PROBLEM STATEMENT → Some lines below hold "freeChannel". Pick them out and copy them.

RAW DATA →
-- ==== Sys2Proof/Machine/Channels.lean ====
section
/-!
DEFINITION. Channels and queues (chapter 08): creation, destruction and the deferred free, row repair, the resizing of a ring, and the
writes of the Assayers (chapter 09).
-/

namespace Sys2Proof.Machine

/-! ### Creation (R258 to R263) -/

/-- R258, R261: whether a descriptor's fields lie in their ranges. -/
def descriptorOk (d : List Byte) : Bool :=
  let type := field d 0 1
  let fmt := field d 1 1
  let w := field d 4 2
  let h := field d 6 2
  let size := field d 8 4
  let plain := decide (fmt = 0 ∧ w = 0 ∧ h = 0)
  decide (field d 2 2 = 0) && (match type with
    | 1 => decide (fmt ≤ 5 ∧ 16 ≤ w ∧ w ≤ 4096 ∧ w % 16 = 0 ∧ 16 ≤ h ∧ h ≤ 2048 ∧ h % 16 = 0 ∧ size = 0)
    | 2 => plain && decide (1 ≤ size ∧ size ≤ 8192)
    | 3 => plain && decide (4096 ≤ size ∧ size ≤ 8388608 ∧ size % 4096 = 0)
    | 4 => plain && decide (4096 ≤ size ∧ size ≤ 8388608 ∧ size % 4096 = 0)
    | _ => false : Bool)

/-- The pages taken from the free runs, lowest first, and the runs left (DESIGN CHOICE, log 43: which free pages a channel gets is
not stated). -/
def takePages : Nat → List (Nat × Nat) → List (Nat × Nat) × List (Nat × Nat)
  | _, [] => ([], [])
  | n, (a, k) :: t =>
    if n = 0 then ([], (a, k) :: t)
    else if n < k then ([(a, n)], (a + n, k - n) :: t)
    else let r := takePages (n - k) t; ((a, k) :: r.1, r.2)

/-- A run put back among the free runs, joined with its neighbours. -/
def givePages (a n : Nat) : List (Nat × Nat) → List (Nat × Nat)
  | [] => [(a, n)]
  | (b, k) :: t =>
    if a + n < b then (a, n) :: (b, k) :: t
    else if a + n = b then (a, n + k) :: t
    else if b + k = a then givePages b (k + n) t
    else (b, k) :: givePages a n t

/-- `chan.free_pages`. -/
def freePages (s : State) : Nat := (s.chans.free.map (·.2)).sum

/-- Whether a physical address lies in some runs of pages. -/
def inRuns (runs : List (Nat × Nat)) (a : Nat) : Bool := runs.any (fun r => decide (r.1 ≤ a / 4096) && decide (a / 4096 < r.1 + r.2))

/-- The pages of some runs without the content that their channel had: they read as free pages; a poisoned word stays so until it is written (R255). -/
def clearPages (runs : List (Nat × Nat)) (s : State) : State := { s with store := { s.store with mem := s.store.mem.filter (fun c => !inRuns runs c.1) } }

/-- The pages of some runs as their channel's creation leaves them: filled anew, no word poisoned (R262). -/
def wipePages (runs : List (Nat × Nat)) (s : State) : State :=
  let s1 := clearPages runs s
  { s1 with store := { s1.store with poison := s1.store.poison.filter (fun w => !inRuns runs w) } }

/-- R261, R263: the result code of a create, the new channel, and the state with it in place. -/
def placeChannel (s : State) (d : List Byte) (fill : Byte) (owner : Option Nat) : Nat × Option Channel × State :=
  let type := field d 0 1
  let c0 : Channel := ⟨0, 0, type, field d 1 1, field d 4 2, field d 6 2, field d 8 4, [], false, false, fill, owner⟩
  if !descriptorOk d then (3, none, s)
  else match s.chans.slots with
    | [] => (1, none, s)
    | slot :: rest =>
      let n := c0.pages
      if freePages s < n then (2, none, s)
      else
        let g0 := mapGet (fun _ => 0) s.mram.gens slot
        let g := if g0 = 65535 then 1 else g0 + 1
        let (runs, free) := takePages n s.chans.free
        let c := { c0 with slot := slot, gen := g, runs := runs }
        let s1 := wipePages runs { s with
          chans := { s.chans with live := s.chans.live ++ [c], free := free, slots := rest }
          mram := { s.mram with gens := mapPut (fun _ => 0) slot g s.mram.gens } }
        (0, some c, s1)

/-- R261 to R263: a create whose end nobody waits for: the result code, the new handle, and the state with its fill under way (log 44). -/
def createChannel (s : State) (d : List Byte) (fill : Byte) (owner : Option Nat) : Nat × Nat × State :=
  match placeChannel s d fill owner with
  | (n, some c, s1) => (n, c.handle, owe 7 (ceilDiv c.bytes 64) none s1)
  | (n, none, s1) => (n, 0, s1)

/-! ### Destruction and the deferred free (R266 to R268) -/

/-- Whether a map of staged values binds a handle to a layer slot. -/
def bindsHandle (h : Nat) (m : NatMap) : Bool := m.any (fun p => p.2 == h && (List.range 8).any (fun n => Reg.layerHandle n == p.1))

/-- Whether a layer update binds a handle. -/
def updateBinds (h : Nat) (u : Option LayerUpdate) : Bool := match u with
  | some x => bindsHandle h x.values
  | none => false

/-- Whether a commit binds a handle. -/
def commitBinds (h : Nat) (c : Option Commit) : Bool := match c with
  | some x => bindsHandle h x.values
  | none => false

/-- R266: whether the tile writes of a staged region of a channel have begun. -/
def landing (s : State) (h : Nat) : Bool := s.chans.staging.any (fun st => decide (0 < st.paid) && field st.packet 8 4 == h)

/-- R267: whether a channel is referenced. -/
def referenced (s : State) (h : Nat) : Bool :=
  (List.range 8).any (fun n => s.reg (Reg.layerHandle n) == h) || s.pipe.prevBound.contains h ||
  commitBinds h s.commits.pending || commitBinds h s.commits.late ||
  (List.range 8).any (fun n => updateBinds h (vget s.commits.updates none n) || updateBinds h (vget s.commits.held none n)) ||
  (match s.pipe.writeback with | some w => w.1 == h | none => false) ||
  (match s.lanes.readJob with | some j => field j.packet 8 4 == h | none => false) ||
  (List.range 9).any (fun e => (vget s.engines (State.engineReset e) e).moves.any (fun m => m.refused == 0 && (field m.descriptor 0 4 == h || field m.descriptor 8 4 == h)))

/-- A channel's pages and slot freed, and what still waited for the next swap in that slot forgotten (R272). -/
def freeChannel (s : State) (c : Channel) : State :=
  let s1 := clearPages c.runs s
  let others (l : List (Nat × Nat)) : List (Nat × Nat) := l.filter (fun p => p.1 != c.slot)
  { s1 with pipe := { s1.pipe with flips := others s1.pipe.flips, clears := others s1.pipe.clears }
            chans := { s1.chans with live := s1.chans.live.filter (fun x => x.slot != c.slot),
                                     free := c.runs.foldl (fun f r => givePages r.1 r.2 f) s1.chans.free,
                                     slots := s1.chans.slots ++ [c.slot] } }

/-- The named sets that a snapshot holds: pending, late, admitted for the next boundary, or held (R266). -/
def snapshotSets (s : State) : List (Nat × Nat) :=
  let ofC (c : Option Commit) : List (Nat × Nat) := match c with | some x => x.sets | none => []
  let ofU (u : Option LayerUpdate) : List (Nat × Nat) := match u with | some x => x.sets | none => []
  ofC s.commits.pending ++ ofC s.commits.late ++ s.commits.updates.toList.flatMap ofU ++ s.commits.held.toList.flatMap ofU

/-- R266: the open sets and the landed regions of a channel discarded, but for the complete sets of a snapshot (log 175). -/
def discardSets (s : State) (slot : Nat) : State :=
  let keep := snapshotSets s
  { s with chans := { s.chans with sets := s.chans.sets.filter (fun x => x.slot != slot || x.admitted || (x.complete && (x.held || keep.contains (x.slot, x.set)))),
                                   loose := s.chans.loose.filter (fun p => p.1 != slot) } }

/-- R264, R266 to R268: a destroy: whether it is accepted. A stale handle is reported. -/
def destroyChannel (s : State) (h : Nat) : Bool × State :=
  match s.channel h with
  | none => (false, staleHandle s h 2)
  | some c =>
    if c.destroyed || h == s.reg Reg.diagMapHandle || h == s.reg Reg.diagEvidenceHandle then (false, s)
    else
      let wait := referenced s h
      let s1 := { s with chans := { s.chans with live := s.chans.live.map (fun x => if x.slot = c.slot then { x with destroyed := true, waiting := wait } else x) } }
      let s2 := discardSets s1 c.slot
      (true, if wait || landing s h then s2 else freeChannel s2 c)

/-- DEFERRED_FREE (R267): the last reference of a destroyed channel has ended. -/
def execDeferredFree (slot : Fin 256) (s : State) : Host.Outcome State Fault Refusal :=
  match s.chans.live.find? (fun c => c.slot == slot.val) with
  | some c =>
    if c.waiting && !referenced s c.handle && !landing s c.handle then
      .next (raise 67 (bytesLE 4 c.handle ++ bytesLE 2 c.pages) (freeChannel s c))
    else .next s
  | none => .next s

/-- `chan.deferred`. -/
def deferredCount (s : State) : Nat := s.chans.live.countP (·.waiting)

/-! ### Row repair (R257) -/

/-- Bank of a row (R250): two rows to a page, pages over the banks in turn. -/
def rowBank (row : Nat) : Nat := (row / 2) % 32

/-- Spare rows used in a bank. -/
def sparesUsed (s : State) (bank : Nat) : Nat := s.store.remap.countP (fun r => rowBank r.1 == bank)

/-- `store.spare_rows_min`. -/
def spareRowsMin (s : State) : Nat := 32 - ((List.range 32).map (sparesUsed s)).foldl Nat.max 0

/-- ROW_REPAIR_DONE (R257): the copy of a row to a spare row of its bank completes; without a spare row left, none is made. -/
def execRowRepairDone (row : Nat) (s : State) : Host.Outcome State Fault Refusal :=
  if s.store.repairing.contains row && domainOn s 3 then
    let n := sparesUsed s (rowBank row)
    let done (st : State) : State := { st with store := { st.store with repairing := st.store.repairing.filter (· != row) } }
    if 32 ≤ n then .next (done s)
    else
      let (ok, s1) := charge s 6 (.repair row) 64
      if !ok then .next s1
      else
        let s2 := done s1
        .next ({ s2 with store := { s2.store with remap := s2.store.remap ++ [(row, n)] } }.setReg Reg.storeRowsRepaired ((s2.reg Reg.storeRowsRepaired + 1) % 65536))
  else .next s

/-! ### Queues (R279) -/

/-- R279: whether a size is one that a ring may take. -/
def ringSize (n : Nat) : Bool := [32, 64, 128, 256, 512, 1024, 2048].contains n

/-- R279: whether a write of `queue.entries` is refused: an entry or a lease stands. -/
def ringBusy (s : State) (q : Nat) : Bool := qCount s q != 0 || !(qCtl s q).lessees.isEmpty

/-! ### Assayers (R291, R292) -/

/-- R292: `assay.value` set; the bits above the width of the CRC read 0. -/
def setAssayValue (s : State) (a v : Nat) : State := s.setReg (Reg.assayValue a) (v % 2 ^ (crcAlg (bits (s.reg (Reg.assayConfig a)) 3 2)).width)

/-- R291: `assay.init` loaded. -/
def resetAssay (s : State) (a : Nat) : State := (setAssayValue s a (s.reg (Reg.assayInit a))).setReg (Reg.assayCount a) 0

/-- R292: whether a write of an entry of an Assayer is refused: RUN is 1 and the write does not clear it. -/
def assayRefused (s : State) (a sub v : Nat) : Bool :=
  bitAt (s.reg (Reg.assayConfig a)) 1 && (if sub = 1 then bitAt v 1 else decide (sub ≤ 6))

end Sys2Proof.Machine
end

SOLUTION →
def freeChannel (s : State) (c : Channel) : State :=
      (true, if wait || landing s h then s2 else freeChannel s2 c)
      .next (raise 67 (bytesLE 4 c.handle ++ bytesLE 2 c.pages) (freeChannel s c))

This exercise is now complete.